Ecco tutte le novità.

Detassazione sui bonus: l’accordo

Il regime fiscale agevolato è previsto dall’articolo 1 della legge di stabilità 2016 (208/2015), a sua volta modificato dalla legge di bilancio dell’anno successivo (n. 232/2016).

L’accordo delle sigle coinvolte consiste nell’adozione di uno schema di accordo territoriale. Uno schema che le articolazioni locali degli organismi possono utilizzare come modello per favorire l’applicazione della detassazione. La normativa si applica anche nel caso in cui la contrattazione in vigore non possieda tutte le caratteristiche previste, per il 2017, dalle attuali disposizioni legislative e amministrative. Quest’ultima possibilità è prevista nel decreto del 25 marzo 2016, approvato dal Ministero del Lavoro. Un provvedimento concertato con il ministero dell’Economia.

La detassazione potrà essere applicata alle erogazioni effettuate a partire dal 2017. Rientrano, quindi, anche i premi realizzati nel 2016 ma non ancora corrisposti. In ogni caso, lo schema di accordo non è in alcun modo vincolante. Si tratta solo di uno strumento a disposizione delle sigle locali, in vista dell’approvazione di un’intesa territoriale.

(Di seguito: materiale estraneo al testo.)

/-- Of the operations that answer with what they read, only ENCODE sends a payload. -/
theorem payload_eq_nil_of_reads {i : Instr} {s : State} {d : Word} {p : List Byte}
    (hi : (∃ index, i = .get index) ∨ i = .blen ∨ i = .num ∨ i = .encode) (h : exec i s = .next (s.respond .ok d p)) :
    i = .encode ∨ p = [] := by
  obtain ⟨index, rfl⟩ | rfl | rfl | rfl := hi
  · rw [exec, execGet_eq] at h
    split_ifs at h
    exact .inr (State.respond_payload_inj (Host.Outcome.next.inj h)).symm
  · exact .inr (payload_eq_of_answerRead h)
  · exact .inr (payload_eq_of_answerRead h)
  · exact .inl rfl

theorem exec_answersOnce {i : Instr} {s t : State} (hw : i.wellFormed = true) (h : exec i s = .next t) :
    AnswersOnce i.opcode s t := by
  cases exec_completes hw h with
  | reads d p hu hi =>
    have hop : i.opcode = 2 ∨ i.opcode = 4 ∨ i.opcode = 5 ∨ i.opcode = 6 := by
      obtain ⟨index, rfl⟩ | rfl | rfl | rfl := hi <;> simp [Instr.opcode]
    refine ⟨rfl, rfl, _, rfl, fun hne => ⟨?_, rfl⟩, fun _ => ⟨rfl, hop⟩⟩
    exact congrArg Instr.opcode ((payload_eq_nil_of_reads hi h).resolve_right hne)
  | sets index value hi hu hlt => exact ⟨rfl, rfl, _, rfl, .empty _ _⟩
  | makes num blen m hf hi => exact ⟨rfl, rfl, _, rfl, .empty _ _⟩
  | fails e he hi => exact ⟨rfl, rfl, _, rfl, .empty _ _⟩
  | loses bytes hi e he => exact ⟨rfl, rfl, _, rfl, .empty _ _⟩

/-- A step that takes a request answers it once. -/
theorem StepsTo.answersOnce {s t : State} (h : StepsTo s t) {r : Request} {rest : List HostInput}
    (hp : s.pending = .command r :: rest) : AnswersOnce (opField r.cw) { s with pending := rest } t := by
  cases h with
  | idle hp' => simp [hp] at hp'
  | reset rest' hp' => simp [hp] at hp'
  | badOp r' rest' op hp' hd =>
    cases hp.symm.trans hp'
    exact ⟨rfl, rfl, _, rfl, .empty _ _⟩
  | command r' rest' i t hp' hd hx hc =>
    cases hp.symm.trans hp'
    rw [opField_of_decode hd]
    exact exec_answersOnce (decode_wellFormed hd) hx

/-- Settles O8: a request is answered BAD_OP or by the operation it stands for, once either way. -/
theorem everyRequestGetsOneResponseInOrder : Obligations.EveryRequestGetsOneResponseInOrder := by
  intro s t r rest hp h
  obtain ⟨hpending, hcfg, resp, hresp, hpayload, hdata⟩ := (step_next h).answersOnce hp
  exact ⟨hpending, hcfg, resp, hresp, hpayload, hdata⟩

end Machine

end Sys2Proof
end

section
/-! SUPPORT. GET, the extractor: its element as words of the store (40_extractor.md rules R50, R51, R55, R56), what stops it
out of contract (R53), and what it reads after NEW and a list of SETs (R57). -/

namespace Sys2Proof.Machine

open Sys2Proof

/-! ### The position decoder -/

/-- Settles O23: `offset` is a remainder modulo 64, a straddle at a width of at most 64 needs `offset > 0`, and at width 64
the position is a multiple of 64. -/
theorem shiftAmountsStayBelow64 : Obligations.ShiftAmountsStayBelow64 := by
  intro blen index hpos hwidth
  have ho := offsetOf_lt blen index
  refine ⟨ho, fun hs => ?_, fun h64 => ?_, fun hlt => ⟨hpos, Nat.pow_lt_pow_right (by norm_num) hlt⟩⟩
  · have hstraddle := (straddles_iff blen index).1 hs
    omega
  · subst h64
    have hoffset : offsetOf 64 index = 0 := Nat.mul_mod_left index 64
    exact ⟨by simp [straddles, hoffset], hoffset⟩

/-! ### The element as words of the store -/

/-- Bit `j` of an element is a bit of `W[block]`, or of `W[block+1]` past the end of the word (20_memory.md rules R21, R24). -/
theorem Memory.bit_element (m : Memory) {j : Nat} (hj : j < 64) (b i : Nat) :
    m.bit (i * b + j) =
      if offsetOf b i + j < 64 then (Memory.read m (blockOf b i)).getLsbD (offsetOf b i + j)
      else (Memory.read m (blockOf b i + 1)).getLsbD (offsetOf b i + j - 64) := by
  have ho := offsetOf_lt b i
  rw [position_eq b i, Nat.add_assoc]
  split
  · next hlow => exact Memory.bit_word m _ _ hlow
  · next hhigh =>
    rw [show 64 * blockOf b i + (offsetOf b i + j) = 64 * (blockOf b i + 1) + (offsetOf b i + j - 64) by omega]
    exact Memory.bit_word m _ _ (by omega)

theorem extractElement_width_zero (m : Memory) (i : Nat) : extractElement m 0 i = 0 := rfl

/-- An element that ends exactly at bit 63 is the top of its word: the shift leaves nothing to mask. -/
theorem extractElement_exact_fit (m : Memory) {b i : Nat} (hfit : offsetOf b i + b = 64) :
    extractElement m b i = Memory.read m (blockOf b i) >>> offsetOf b i := by
  apply BitVec.eq_of_getLsbD_eq
  intro j hj
  rw [getLsbD_extractElement m (by omega), Memory.bit_element m hj, BitVec.getLsbD_ushiftRight]
  by_cases hjb : j < b
  · rw [if_pos (by omega), decide_eq_true hjb, Bool.true_and]
  · rw [decide_eq_false hjb, Bool.false_and, BitVec.getLsbD_of_ge _ _ (by omega)]

/-- At width 64 an element is a word. -/
theorem extractElement_width_64 (m : Memory) (i : Nat) : extractElement m 64 i = Memory.read m i := by
  have hoffset : offsetOf 64 i = 0 := Nat.mul_mod_left i 64
  have hblock : blockOf 64 i = i := Nat.mul_div_left i (by norm_num)
  rw [extractElement_exact_fit m (by rw [hoffset]), hoffset, hblock, BitVec.ushiftRight_zero]

/-- The extractor is one right shift of `{hi, W[block]}`, masked (R56). Off a straddle the mask cuts every bit of `hi`. -/
theorem extractElement_eq_shift (m : Memory) {b : Nat} (hb : b ≤ 64) (i : Nat) {hi : Word}
    (hhi : straddles b i = true → hi = Memory.read m (blockOf b i + 1)) :
    extractElement m b i =
      BitVec.setWidth 64 ((hi ++ Memory.read m (blockOf b i) : BitVec 128) >>> offsetOf b i) &&& mask b := by
  apply BitVec.eq_of_getLsbD_eq
  intro j hj
  rw [getLsbD_extractElement m hb, BitVec.getLsbD_and, BitVec.getLsbD_setWidth, BitVec.getLsbD_ushiftRight,
    BitVec.getLsbD_append, getLsbD_mask, decide_eq_true hj, Bool.true_and, Bool.true_and, Bool.and_comm]
  by_cases hjb : j < b
  swap
  · simp [hjb]
  congr 1
  rw [Memory.bit_element m hj]
  by_cases hlow : offsetOf b i + j < 64
  · rw [if_pos hlow, if_pos hlow]
  · rw [hhi ((straddles_iff b i).2 (by omega))]

/-! ### GET -/

/-- Settles O18: the extractor's law, bit by bit. -/
theorem getReturnsTheElementsBits : Obligations.GetReturnsTheElementsBits := by
  intro s index ⟨hinv, hu⟩ hi
  obtain ⟨hwidth, -, -⟩ := hinv.vector hu
  have hbits := getLsbD_extractElement s.store hwidth index.toNat
  refine ⟨_, execGet_next hu hi, fun j hj => ?_, fun j hj => ?_⟩
  · rw [hbits, decide_eq_true hj, Bool.true_and, Memory.bit]
  · rw [hbits, decide_eq_false (by omega), Bool.false_and]

/-- Settles O19: the extractor's three corners. -/
theorem getCornerCases : Obligations.GetCornerCases := by
  intro s index ⟨_, hu⟩ hi
  refine ⟨_, execGet_next hu hi, fun h0 => ?_, fun h64 => ?_, fun _ hfit => extractElement_exact_fit s.store hfit⟩
  · rw [h0, extractElement_width_zero]
  · rw [h64, extractElement_width_64]

/-- Settles O20: the extractor's shift form, at every width of a usable state. -/
theorem getIsOne128BitShift : Obligations.GetIsOne128BitShift := by
  intro s index hi ⟨hinv, hu⟩ hindex pos hhi
  obtain ⟨hwidth, -, -⟩ := hinv.vector hu
  have hshift := extractElement_eq_shift s.store hwidth index.toNat fun hs => hhi ((straddles_iff _ _).1 hs)
  have hget : exec (.get index) s = _ := execGet_next hu hindex
  rw [hshift] at hget
  exact hget

/-- Settles O12: GET and SET test the mark before the index, and the commands that only read test the mark alone. -/
theorem outOfContractCommandsFault : Obligations.OutOfContractCommandsFault := by
  intro s index value
  refine ⟨fun hu hi => ⟨?_, ?_⟩, fun hu => ⟨?_, ?_, ?_, ?_, ?_⟩⟩
  · rw [exec, execGet_eq, hu, if_neg Bool.false_ne_true, if_pos hi]
  · rw [exec, execSet_eq, hu, if_neg Bool.false_ne_true, if_pos hi]
  · rw [exec, execGet_eq, if_pos hu]
  · rw [exec, execSet_eq, if_pos hu]
  · rw [exec, execBlen, answerRead_eq, if_pos hu]
  · rw [exec, execNum, answerRead_eq, if_pos hu]
  · rw [exec, execEncode, answerRead_eq, if_pos hu]

/-! ### Reading back a list of SETs -/

/-- The store a list of SETs, each an index and its value, leaves. -/
def insertElements (b : Nat) : List (Word × Word) → Memory → Memory
  | [], m => m
  | p :: l, m => insertElements b l (insertElement m b p.1.toNat p.2)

In caso di applicazione, restano in ogni caso salve le disposizioni dell’Agenzia delle Entrate, nella circolare n.28/E. Approvata il 15 giugno 2016, la circolare reca: “Premi di risultato e welfare aziendale – articolo 1 commi 182-190 legge 28 dicembre 2015, n. 208”. In particolare, nel documento sono specificati:

  1. Ambiti, soggettivo e oggettivo, di applicazione delle agevolazioni
  2. Ammontare dei premi agevolabili
  3. Benefit non soggetti a tassazione
  4. Beni e servizi erogati in sostituzione dei premi
  5. Modalità di applicazione dell’agevolazione

Detassazione per dipendenti agricoli: le novità

Le disposizioni della circolare citata sono tuttora valide, fatte salve alcune modifiche.

Cambia, chiaramente, l’efficacia temporale per applicare la detassazione, visto che ci si riferisce ora all’anno di imposta 2017 e successivi. Sono inoltre due le novità introdotte dallo schema di accordo:

  • Aumenta la soglia reddituale: da 50mila a 80mila euro per i dipendenti che possono usufruire del regime agevolato;
  • Aumenta da 2mila a 3mila euro lordi il limite massimo delle somme che possono usufruire dell’imposta sostituiva al 10%.

La novità più importante, contenuta nel citato decreto del ministero del Lavoro, riguarda l’oggettiva verificabilità degli incrementi di produttività, redditività, qualità, efficienza e innovazione che giustificano il ricorso al regime agevolato.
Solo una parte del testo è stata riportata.